Francois - Electronically, 4 DIMMS are more difficult for many/most motherboards to drive. So as mentioned earlier in this thread: I would recommend going into the Bios and manually setting the exact timings as recommended by the maker, ensure the command rate is set to 2T, and that the voltages are also manually set to the high end limit of the maker's recommendation. If that doesn't work, try increasing voltage to your front side buss a notch. The other thing you may or may not have is a Bios setting to compensate for 'Vdroop' (Voltage Drop) - If you have that, try a 10th, then a couple hundredths at a time from there.
Some memory makers (Corsair, OCZ, etc) have discussion boards for support, and in my experience with these two in particular they'll get you running right if they can.
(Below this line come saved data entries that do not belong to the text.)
theorem countError_move (kind : ErrKind) (s : State) : StreamMove s.pstate (countError kind s).pstate := by
  rcases countError_cases kind s with he | ⟨-, he⟩ | ⟨-, he⟩ <;> rw [he]
  · exact .of_eq rfl
  · exact fallbackOrFail_move (tallyError kind s)
  · exact raiseFatal_move _ _ _

theorem handleSync_move (f : Bool) (win k : Byte) (s : State) : StreamMove s.pstate (handleSync f win k s).pstate := by
  rcases handleSync_cases f win k s with ⟨-, he⟩ | ⟨-, -, he⟩ | ⟨-, -, he⟩ <;> rw [he]
  · exact countError_move _ s
  · exact finishHandshake_move (settleSizes win k s)
  · exact finishHandshake_move (transmitSync true (settleSizes win k s))

theorem acceptNumbered_move {own : Bool → State → State} (hown : ∀ b t, StreamMove t.pstate (own b t).pstate)
    (ack : SeqNum) (s : State) : StreamMove s.pstate (acceptNumbered ack own s).pstate := by
  rcases acceptNumbered_cases ack own s with ⟨-, he⟩ | ⟨-, he⟩ | ⟨-, he⟩ <;> rw [he]
  · exact .of_eq rfl
  · rw [serviceIfReady_pstate]
    have hmove := hown (onAck ack (goodPacket s)).1 (onAck ack (goodPacket s)).2
    rwa [onAck_pstate, goodPacket_pstate] at hmove
  · exact .of_eq rfl

theorem acceptSync_move (f : Bool) (win k : Byte) (s : State) : StreamMove s.pstate (acceptSync f win k s).pstate := by
  rcases acceptSync_cases f win k s with ⟨-, he⟩ | ⟨-, he⟩ | ⟨-, he⟩ <;> rw [he]
  · exact handleSync_move f win k (goodPacket s)
  · rw [serviceIfReady_pstate]; exact handleSync_move f win k (goodPacket s)
  · exact .of_eq rfl

/-- A packet (R230, R237, R241). -/
theorem exec_packet_move {i : Instr} (hi : isPacket i = true) {t : State} (he : exec i s = .next t) :
    StreamMove s.pstate t.pstate := by
  cases i with
  | data hdr p => cases he; exact acceptNumbered_move (fun _ t => .of_eq (onData_pstate _ _ _ _ _ t)) _ s
  | sync hdr win k => cases he; exact acceptSync_move _ _ _ s
  | ack hdr => cases he; exact acceptNumbered_move (fun _ t => .of_eq (ackPacket_pstate _ _ t)) _ s
  | nak hdr => cases he; exact acceptNumbered_move (fun _ t => .of_eq (onReject_pstate _ t)) _ s
  | close hdr => cases he; exact acceptNumbered_move (fun _ t => .inr (.inr (.inl (peerClose_pstate t)))) _ s
  | start _ => cases hi
  | getBuf => cases hi
  | sendData _ _ _ _ => cases hi
  | wait => cases hi
  | shutdown => cases hi
  | file _ _ _ => cases hi

theorem decodeLoop_move {t : State} (h : decodeLoop s = .next t) : StreamMove s.pstate t.pstate :=
  decodeRounds_keeps (P := fun u => StreamMove s.pstate u.pstate) (fun _ _ hu => hu)
    (fun kind u _ hu => hu.trans (countError_move kind u))
    (fun _ u rest _ _ hf hu he =>
      hu.trans (exec_packet_move (s := { u with rxbuf := rest }) (decodeFrame_packet hf).1 he))
    _ s t (.of_eq rfl) h

theorem feed_move {chunk : List Byte} {t : State} (h : feed chunk s = .next t) : StreamMove s.pstate t.pstate :=
  feed_keeps (P := fun u => StreamMove s.pstate u.pstate) 
    (fun b u _ _ hu hv => hu.trans (decodeLoop_move (s := { u with rxbuf := u.rxbuf ++ [b] }) hv))
    chunk s t (.of_eq rfl) h

theorem flush_move {t : State} (h : flush s = .next t) : StreamMove s.pstate t.pstate := by
  unfold flush at h
  split at h
  · cases h; exact .of_eq rfl
  · exact decodeLoop_move (s := drop1 s) h

theorem completionCheck_pstate (s : State) : (completionCheck s).pstate = s.pstate := (completionCheck_same s).1

theorem timeoutResend_move (s : State) : StreamMove s.pstate (timeoutResend s).pstate := by
  rcases timeoutResend_cases s with ⟨-, he⟩ | ⟨-, -, he⟩ | ⟨-, -, he⟩ | ⟨-, he⟩ <;> rw [he]
  · exact requestSync_move s
  all_goals exact .of_eq rfl

theorem afterFlush_move (s : State) : StreamMove s.pstate (afterFlush s).pstate := by
  have hmove : StreamMove s.pstate (timeoutResend (rearmNak s)).pstate := timeoutResend_move (rearmNak s)
  unfold afterFlush
  dsimp only
  split
  · exact hmove
  · rwa [completionCheck_pstate]

/-- An event of the byte stream. -/
theorem stream_move {e : InEvent} (he : e.fromStream) {t : State} (h : handle e s = .next t) :
    s.pend ≠ .none ∧ StreamMove s.pstate t.pstate := by
  refine ⟨fun hp => absurd ((handle_of_none hp he).symm.trans h) nofun, ?_⟩
  rcases e.fromStream_iff.mp he with ⟨chunk, rfl⟩ | rfl | rfl
  · obtain ⟨-, -, u, hu, rfl⟩ := rxBytes_eq_next h
    rw [completionCheck_pstate]
    exact feed_move hu
  · obtain ⟨-, ⟨-, rfl⟩ | ⟨-, u, hu, rfl⟩⟩ := rxTimeout_eq_next h
    · exact raiseFatal_move _ _ _
    · exact (flush_move hu).trans (afterFlush_move u)
  · change rxError s = .next t at h
    unfold rxError at h
    split at h
    · cases h
    · cases h; exact raiseFatal_move _ _ _

/-- A command moves `PSTATE` only by its own operation (R115). -/
theorem command_move {op : BitVec 4} {allowed : PState → Bool} {run : State → State}
    (hrun : allowed s.pstate = true → moveAllowed s.pstate (run s).pstate = true) :
    moveAllowed s.pstate (command op allowed run s).pstate = true := by
  rcases command_cases op allowed run s with ⟨-, he⟩ | ⟨-, -, he⟩ | ⟨-, ha, he⟩ <;> rw [he]
  · exact moveAllowed_self _
  · exact moveAllowed_self _
  · exact hrun ha

theorem sendDataOp_pstate (eom : Bool) (lch rch : Channel) (len : BitVec 12) (s : State) :
    (sendDataOp eom lch rch len s).pstate = s.pstate := by
  unfold sendDataOp
  split
  · rfl
  · exact completionCheck_pstate _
Since most high performance RAM is DDR2 800 that is 'factory overclockable', know that some boards won't drive 4 sticks of it to the rated settings at all. So you may need to downclock. In my case, my board will drive my 4 Corsair 1066 sticks to 1000 MHZ, but no further than that without showing stability issues, even pushing the voltages a little outside the recommended envelope. I had it like that for a few weeks, but in the end I wasn't comfortable with it. So I clocked them to DDR2 800, tightened the timings to 4-4-4-12 from the 5-5-5-20 they were at. And I was also able to lower the voltage from the 2.3 they were at at DDR2 1000 to 2.0 at the tighter timings. 12 hour P95 Blend, and 12 hour Everest - no errors. Result.